Monday, May. 30, 1927

Play-boy

Playboy

The new book* by romantic, poetic, enthusiastic, sparkling, dauntless, bubbling, impetuous, adventurous, dramatic, enthralling, etc. Playboy Richard Halliburton begins with a "Crash! The lightning in a rage split the writhing firmament from Thessaly to the Cyclades in one blazing, blinding glare. Streaks of fire burst into the inky darkness, inflaming the abyss about me and lashing at the clouds that hurtled past."

It is Jove, Author Halliburton explains, angrily tossing thunderbolts because a whimsical, gay, incorrigible, dramatic, inspired, etc. young Amercian is at the beetling, rugged, sacrosanct, fierce, rugged, granite pinnacle of Mt. Olympus and proposes to spend the night.

There follow in rapid succession the Vale of Tempe, the summit of Parnassus, scaling the Acropolis at midnight, wooing the Maidens of the Porch by Attic moonlight, swimming the Hellespont, climbing Stromboli and Vesuvius, trying to swim from whirling Charybdis to rocky Scylla, singing "Funiculi, Funicula" in the Blue Grotto to an English girl with an Alice-blue Rolls-Royce, climbing Aetna, playing Ulysses ("handsome, heaven-sent Greek") to a 65-year-old bobbed grandmother's Calypso, and reading "The Return of Ulysses" at Ithaca, having completed what was begun, a trip in the wandering wake of Ulysses doing all he did and several things besides.

The chapter containing the least Halliburton relates a visit to Rupert Brooke's grave at Skyros. Of all the Playboy's heroes, Poet Brooke seems to be the most genuine. But Poet Byron comes a close second: "Lord Byron once wrote that he would rather have swum the Hellespont than written all his poetry.
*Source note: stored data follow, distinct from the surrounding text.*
-- ==== Sys2Proof/Laws/State.lean ====
section
/-! SUPPORT. What the updates of the state leave alone: one lemma per field per update, each true by `rfl`; what a register
or a unit reads as after a write. -/

namespace Sys2Proof.Machine
open Sys2Proof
So would I!"

As hundreds of thousands of U. S. clubwomen already know, Playboy Halliburton did swim the Hellespont, to catch up with Byron and Leander. And the dourest male skepticism will be disarmed by our hero's frank confessions that he took a taxi over the last seven miles of his race from Marathon to Athens in the very tracks of Pheidippides; that diving for sponges in the Gulf of Gabes gave him an earache.

Byron would have envied Playboy Halliburton as indeed he did envy prodigious Edward John Trelawny, of whom Mr. Halliburton is a slim, blonde, unbearded re-edition. For the Trelawny love of violence--he slaughtered Malays, bashed Turks--is substituted, or at least talked a great deal about, a love of Romance--and of "good copy." Both have written with an (extravagance surpassing mere boastfulness and Playboy Halliburton, though constantly referring to himself as "such a nut" and "incorrigible" and "foolish," has the editorial wit to push a lot of his playfulness off on various traveling companions. Also, knowing his public, Author Halliburton carefully explains that whenever the companion happened to be a female they stayed at separate hotels.

The result, as in the case of Author Halliburton's The Royal Road to Romance (around the world on $40), is the biggest kind of super-romantic money's worth that "self-satisfied people, caught in the ruts of convention and responsibility," can buy anywhere currently.

The Author. Born in Tennessee, with the current century, "Dick" Halliburton romped through Princeton University more bareheaded than most, running cross-country, editing a pictorial magazine, taking astonishing vacations, by the age of 21. Then he romped around the world in tramp ship forecastles, called it The Royal Road to Romance, said he was "living poetry instead of writing it." He talks volubly, cracks many jokes, threatens to write a novel called Hell. ^

*THE GLORIOUS ADVENTURE--Richard Halliburton-- Bobbs-Merrill ($5).